### [EXERCISE OBJECTIVE]
Reproduce, without any change, the span of lines from the opening of the records below to the line containing "modeRequest_keeps); (case hMk => rfl))", inclusive.

Data records
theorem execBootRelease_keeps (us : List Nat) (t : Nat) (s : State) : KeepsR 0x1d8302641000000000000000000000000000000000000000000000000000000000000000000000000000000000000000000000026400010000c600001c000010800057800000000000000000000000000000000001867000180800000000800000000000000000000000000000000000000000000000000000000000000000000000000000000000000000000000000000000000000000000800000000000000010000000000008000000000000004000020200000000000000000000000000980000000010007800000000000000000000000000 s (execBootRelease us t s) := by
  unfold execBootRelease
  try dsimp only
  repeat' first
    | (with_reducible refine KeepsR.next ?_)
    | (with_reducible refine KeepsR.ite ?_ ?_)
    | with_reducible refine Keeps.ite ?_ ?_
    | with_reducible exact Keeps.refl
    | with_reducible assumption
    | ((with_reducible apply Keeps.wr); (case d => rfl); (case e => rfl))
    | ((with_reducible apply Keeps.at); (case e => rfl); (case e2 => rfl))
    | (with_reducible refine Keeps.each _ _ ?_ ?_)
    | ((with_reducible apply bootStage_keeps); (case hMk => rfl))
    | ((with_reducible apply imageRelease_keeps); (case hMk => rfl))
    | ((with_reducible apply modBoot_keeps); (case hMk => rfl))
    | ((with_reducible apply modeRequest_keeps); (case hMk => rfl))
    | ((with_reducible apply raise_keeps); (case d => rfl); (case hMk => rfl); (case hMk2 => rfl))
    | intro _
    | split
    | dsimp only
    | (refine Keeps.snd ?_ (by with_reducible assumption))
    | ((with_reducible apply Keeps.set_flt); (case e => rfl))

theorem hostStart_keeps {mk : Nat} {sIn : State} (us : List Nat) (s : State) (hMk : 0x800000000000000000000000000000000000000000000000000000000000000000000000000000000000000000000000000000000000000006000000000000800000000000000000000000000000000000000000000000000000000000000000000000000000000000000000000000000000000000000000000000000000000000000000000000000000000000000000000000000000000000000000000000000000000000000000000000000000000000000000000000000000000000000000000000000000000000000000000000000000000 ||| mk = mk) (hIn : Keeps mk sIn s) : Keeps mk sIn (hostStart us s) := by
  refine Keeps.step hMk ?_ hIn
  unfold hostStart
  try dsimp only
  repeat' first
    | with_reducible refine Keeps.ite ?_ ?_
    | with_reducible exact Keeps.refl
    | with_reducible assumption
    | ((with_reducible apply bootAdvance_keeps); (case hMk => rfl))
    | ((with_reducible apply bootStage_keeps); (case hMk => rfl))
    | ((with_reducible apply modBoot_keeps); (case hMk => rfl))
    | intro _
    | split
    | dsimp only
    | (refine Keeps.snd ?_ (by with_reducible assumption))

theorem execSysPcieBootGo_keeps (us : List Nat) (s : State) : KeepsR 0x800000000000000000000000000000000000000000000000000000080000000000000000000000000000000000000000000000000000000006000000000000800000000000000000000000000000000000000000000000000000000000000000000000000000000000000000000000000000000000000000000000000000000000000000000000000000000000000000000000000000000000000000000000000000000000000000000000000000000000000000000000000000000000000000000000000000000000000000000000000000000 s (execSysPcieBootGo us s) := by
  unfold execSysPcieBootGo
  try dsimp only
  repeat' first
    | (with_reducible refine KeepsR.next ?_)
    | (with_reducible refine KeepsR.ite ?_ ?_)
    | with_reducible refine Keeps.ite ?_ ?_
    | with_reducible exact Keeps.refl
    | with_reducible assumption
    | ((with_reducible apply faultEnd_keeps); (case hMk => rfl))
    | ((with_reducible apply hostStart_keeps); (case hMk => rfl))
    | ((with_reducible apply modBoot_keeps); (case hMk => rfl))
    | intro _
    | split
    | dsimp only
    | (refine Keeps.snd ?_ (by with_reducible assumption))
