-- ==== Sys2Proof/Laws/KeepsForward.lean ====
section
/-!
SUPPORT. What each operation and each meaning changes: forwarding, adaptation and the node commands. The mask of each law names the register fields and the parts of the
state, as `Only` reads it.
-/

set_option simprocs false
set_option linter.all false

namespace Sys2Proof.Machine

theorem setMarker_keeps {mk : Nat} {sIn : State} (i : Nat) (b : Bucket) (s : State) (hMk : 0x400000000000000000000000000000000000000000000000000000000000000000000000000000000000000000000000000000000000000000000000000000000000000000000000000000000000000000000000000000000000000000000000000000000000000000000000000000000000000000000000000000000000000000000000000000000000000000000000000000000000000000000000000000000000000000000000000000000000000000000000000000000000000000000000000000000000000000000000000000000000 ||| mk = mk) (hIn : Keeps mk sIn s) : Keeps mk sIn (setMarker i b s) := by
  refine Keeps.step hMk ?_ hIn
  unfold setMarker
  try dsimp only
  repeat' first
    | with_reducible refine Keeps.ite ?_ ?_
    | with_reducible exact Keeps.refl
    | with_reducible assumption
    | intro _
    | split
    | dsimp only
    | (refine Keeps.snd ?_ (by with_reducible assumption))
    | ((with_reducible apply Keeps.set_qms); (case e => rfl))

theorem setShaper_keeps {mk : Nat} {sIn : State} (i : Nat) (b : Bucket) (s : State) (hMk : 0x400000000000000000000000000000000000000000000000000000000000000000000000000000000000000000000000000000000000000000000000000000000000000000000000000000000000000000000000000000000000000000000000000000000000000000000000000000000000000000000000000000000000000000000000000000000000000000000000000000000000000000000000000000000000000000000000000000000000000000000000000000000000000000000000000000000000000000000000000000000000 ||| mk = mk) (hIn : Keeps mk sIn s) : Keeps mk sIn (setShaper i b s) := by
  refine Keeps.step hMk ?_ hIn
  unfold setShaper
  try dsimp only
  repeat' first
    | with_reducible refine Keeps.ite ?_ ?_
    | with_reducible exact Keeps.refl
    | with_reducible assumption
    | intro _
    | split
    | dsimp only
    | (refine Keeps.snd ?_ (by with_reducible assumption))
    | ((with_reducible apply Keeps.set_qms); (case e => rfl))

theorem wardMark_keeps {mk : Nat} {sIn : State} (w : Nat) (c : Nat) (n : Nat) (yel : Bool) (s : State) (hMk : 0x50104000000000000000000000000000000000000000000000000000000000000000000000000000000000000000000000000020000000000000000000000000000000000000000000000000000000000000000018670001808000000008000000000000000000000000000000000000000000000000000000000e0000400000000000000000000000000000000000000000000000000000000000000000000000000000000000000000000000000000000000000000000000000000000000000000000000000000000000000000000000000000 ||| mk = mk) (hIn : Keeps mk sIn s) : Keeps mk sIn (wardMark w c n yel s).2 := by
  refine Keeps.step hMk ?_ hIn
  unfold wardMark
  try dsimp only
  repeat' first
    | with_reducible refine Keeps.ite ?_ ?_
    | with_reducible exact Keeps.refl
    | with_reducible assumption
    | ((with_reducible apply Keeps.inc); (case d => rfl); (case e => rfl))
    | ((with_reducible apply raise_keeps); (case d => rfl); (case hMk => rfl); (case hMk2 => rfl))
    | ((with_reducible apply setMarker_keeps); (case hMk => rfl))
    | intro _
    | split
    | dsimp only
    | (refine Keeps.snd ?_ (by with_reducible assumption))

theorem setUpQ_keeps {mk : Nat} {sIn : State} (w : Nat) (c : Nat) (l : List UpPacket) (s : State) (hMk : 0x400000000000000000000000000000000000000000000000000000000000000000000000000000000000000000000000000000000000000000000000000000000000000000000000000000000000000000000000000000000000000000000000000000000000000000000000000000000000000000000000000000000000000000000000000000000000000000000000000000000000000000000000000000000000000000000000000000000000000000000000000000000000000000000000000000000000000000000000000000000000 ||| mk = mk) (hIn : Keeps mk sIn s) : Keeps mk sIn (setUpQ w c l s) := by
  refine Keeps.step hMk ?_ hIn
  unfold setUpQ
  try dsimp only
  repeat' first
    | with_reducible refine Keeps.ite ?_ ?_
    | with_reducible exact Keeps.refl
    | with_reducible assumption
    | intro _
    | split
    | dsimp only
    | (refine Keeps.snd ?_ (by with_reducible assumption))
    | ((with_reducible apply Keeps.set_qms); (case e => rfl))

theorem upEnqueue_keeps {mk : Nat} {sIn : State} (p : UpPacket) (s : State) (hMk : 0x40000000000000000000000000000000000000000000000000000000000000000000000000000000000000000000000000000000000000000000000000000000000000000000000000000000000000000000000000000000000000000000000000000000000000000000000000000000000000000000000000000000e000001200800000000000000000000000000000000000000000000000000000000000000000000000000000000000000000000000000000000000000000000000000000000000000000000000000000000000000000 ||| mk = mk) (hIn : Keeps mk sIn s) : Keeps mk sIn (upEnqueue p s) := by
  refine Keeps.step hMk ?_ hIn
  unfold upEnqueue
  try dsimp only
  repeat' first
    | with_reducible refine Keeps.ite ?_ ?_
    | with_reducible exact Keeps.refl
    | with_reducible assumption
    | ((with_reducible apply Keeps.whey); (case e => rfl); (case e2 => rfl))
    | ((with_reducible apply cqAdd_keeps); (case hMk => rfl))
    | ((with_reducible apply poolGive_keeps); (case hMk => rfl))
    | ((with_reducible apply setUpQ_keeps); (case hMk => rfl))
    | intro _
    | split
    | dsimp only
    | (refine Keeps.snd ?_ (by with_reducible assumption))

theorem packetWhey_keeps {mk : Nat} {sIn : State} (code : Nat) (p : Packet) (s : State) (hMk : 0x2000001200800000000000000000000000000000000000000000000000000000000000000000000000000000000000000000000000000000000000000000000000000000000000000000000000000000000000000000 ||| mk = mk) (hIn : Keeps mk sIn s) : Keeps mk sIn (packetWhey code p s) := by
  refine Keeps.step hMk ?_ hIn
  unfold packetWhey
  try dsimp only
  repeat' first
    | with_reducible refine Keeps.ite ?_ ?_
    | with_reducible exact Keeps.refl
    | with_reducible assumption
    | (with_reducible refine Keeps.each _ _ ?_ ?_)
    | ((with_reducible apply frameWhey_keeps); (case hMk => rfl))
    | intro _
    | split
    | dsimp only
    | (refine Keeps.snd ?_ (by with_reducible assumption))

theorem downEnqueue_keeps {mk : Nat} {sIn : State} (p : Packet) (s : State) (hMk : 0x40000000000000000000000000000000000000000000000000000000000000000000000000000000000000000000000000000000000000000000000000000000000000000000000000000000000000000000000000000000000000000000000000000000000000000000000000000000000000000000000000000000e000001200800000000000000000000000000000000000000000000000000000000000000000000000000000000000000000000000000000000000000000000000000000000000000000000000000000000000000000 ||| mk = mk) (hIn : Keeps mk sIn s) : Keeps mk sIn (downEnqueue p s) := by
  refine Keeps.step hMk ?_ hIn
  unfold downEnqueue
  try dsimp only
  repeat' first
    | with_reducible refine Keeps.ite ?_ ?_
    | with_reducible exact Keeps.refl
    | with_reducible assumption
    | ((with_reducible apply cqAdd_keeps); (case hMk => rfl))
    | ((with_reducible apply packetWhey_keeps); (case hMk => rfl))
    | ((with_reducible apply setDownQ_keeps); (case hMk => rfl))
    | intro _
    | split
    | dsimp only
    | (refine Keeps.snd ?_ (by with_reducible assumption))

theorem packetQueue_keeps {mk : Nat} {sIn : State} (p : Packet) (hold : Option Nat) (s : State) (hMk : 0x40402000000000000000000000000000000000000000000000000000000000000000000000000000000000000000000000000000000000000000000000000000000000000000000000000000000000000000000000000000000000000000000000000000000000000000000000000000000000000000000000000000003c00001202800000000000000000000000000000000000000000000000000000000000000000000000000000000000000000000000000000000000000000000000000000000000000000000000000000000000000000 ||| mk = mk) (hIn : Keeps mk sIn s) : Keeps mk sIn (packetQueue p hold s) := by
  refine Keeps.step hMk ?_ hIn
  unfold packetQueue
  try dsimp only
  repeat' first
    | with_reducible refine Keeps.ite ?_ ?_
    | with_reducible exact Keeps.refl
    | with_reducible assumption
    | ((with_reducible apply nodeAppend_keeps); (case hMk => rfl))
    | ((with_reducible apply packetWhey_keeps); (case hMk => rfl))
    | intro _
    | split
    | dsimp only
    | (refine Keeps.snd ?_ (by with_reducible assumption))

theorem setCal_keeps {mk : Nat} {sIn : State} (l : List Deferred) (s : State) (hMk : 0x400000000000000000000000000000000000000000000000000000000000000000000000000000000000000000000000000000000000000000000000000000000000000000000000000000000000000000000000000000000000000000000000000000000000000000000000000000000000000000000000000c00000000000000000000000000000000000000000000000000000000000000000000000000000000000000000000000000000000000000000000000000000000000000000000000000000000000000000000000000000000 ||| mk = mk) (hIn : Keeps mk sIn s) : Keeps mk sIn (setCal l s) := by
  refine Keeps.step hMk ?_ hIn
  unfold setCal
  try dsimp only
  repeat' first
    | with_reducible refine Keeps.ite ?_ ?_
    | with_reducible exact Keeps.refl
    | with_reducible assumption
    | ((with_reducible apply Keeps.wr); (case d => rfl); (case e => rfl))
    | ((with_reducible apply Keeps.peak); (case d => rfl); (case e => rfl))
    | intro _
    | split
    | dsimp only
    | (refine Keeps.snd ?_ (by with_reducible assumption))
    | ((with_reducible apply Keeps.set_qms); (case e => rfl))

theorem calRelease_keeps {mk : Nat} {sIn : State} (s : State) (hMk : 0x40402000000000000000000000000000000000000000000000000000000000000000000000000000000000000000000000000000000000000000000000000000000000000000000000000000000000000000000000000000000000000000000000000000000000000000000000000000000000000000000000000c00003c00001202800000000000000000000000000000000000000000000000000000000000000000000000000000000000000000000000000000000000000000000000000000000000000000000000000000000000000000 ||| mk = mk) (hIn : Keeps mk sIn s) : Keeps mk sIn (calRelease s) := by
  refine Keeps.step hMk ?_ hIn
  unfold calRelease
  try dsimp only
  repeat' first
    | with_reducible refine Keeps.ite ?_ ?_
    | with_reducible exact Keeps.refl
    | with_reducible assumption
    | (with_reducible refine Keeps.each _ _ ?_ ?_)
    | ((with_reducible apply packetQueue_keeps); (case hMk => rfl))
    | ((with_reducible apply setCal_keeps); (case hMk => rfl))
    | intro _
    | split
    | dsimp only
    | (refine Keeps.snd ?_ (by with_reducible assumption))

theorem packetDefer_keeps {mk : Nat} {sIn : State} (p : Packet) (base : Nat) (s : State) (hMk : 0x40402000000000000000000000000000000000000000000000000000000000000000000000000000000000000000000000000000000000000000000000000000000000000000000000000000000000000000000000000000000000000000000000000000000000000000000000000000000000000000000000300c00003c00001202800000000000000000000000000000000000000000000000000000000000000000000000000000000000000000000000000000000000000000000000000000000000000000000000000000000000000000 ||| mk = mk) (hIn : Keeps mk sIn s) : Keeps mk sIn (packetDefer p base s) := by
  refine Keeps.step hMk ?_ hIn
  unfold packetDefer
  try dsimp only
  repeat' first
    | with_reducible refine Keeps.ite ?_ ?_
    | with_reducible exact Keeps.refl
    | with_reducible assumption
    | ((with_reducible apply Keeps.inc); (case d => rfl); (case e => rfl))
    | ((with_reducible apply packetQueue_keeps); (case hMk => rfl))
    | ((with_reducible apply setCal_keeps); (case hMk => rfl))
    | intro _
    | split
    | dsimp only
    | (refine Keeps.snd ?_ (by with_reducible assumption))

### [SOLVED EXERCISE]
theorem execBootRelease_keeps (us : List Nat) (t : Nat) (s : State) : KeepsR 0x1d8302641000000000000000000000000000000000000000000000000000000000000000000000000000000000000000000000026400010000c600001c000010800057800000000000000000000000000000000001867000180800000000800000000000000000000000000000000000000000000000000000000000000000000000000000000000000000000000000000000000000000000800000000000000010000000000008000000000000004000020200000000000000000000000000980000000010007800000000000000000000000000 s (execBootRelease us t s) := by
  unfold execBootRelease
  try dsimp only
  repeat' first
    | (with_reducible refine KeepsR.next ?_)
    | (with_reducible refine KeepsR.ite ?_ ?_)
    | with_reducible refine Keeps.ite ?_ ?_
    | with_reducible exact Keeps.refl
    | with_reducible assumption
    | ((with_reducible apply Keeps.wr); (case d => rfl); (case e => rfl))
    | ((with_reducible apply Keeps.at); (case e => rfl); (case e2 => rfl))
    | (with_reducible refine Keeps.each _ _ ?_ ?_)
    | ((with_reducible apply bootStage_keeps); (case hMk => rfl))
    | ((with_reducible apply imageRelease_keeps); (case hMk => rfl))
    | ((with_reducible apply modBoot_keeps); (case hMk => rfl))
    | ((with_reducible apply modeRequest_keeps); (case hMk => rfl))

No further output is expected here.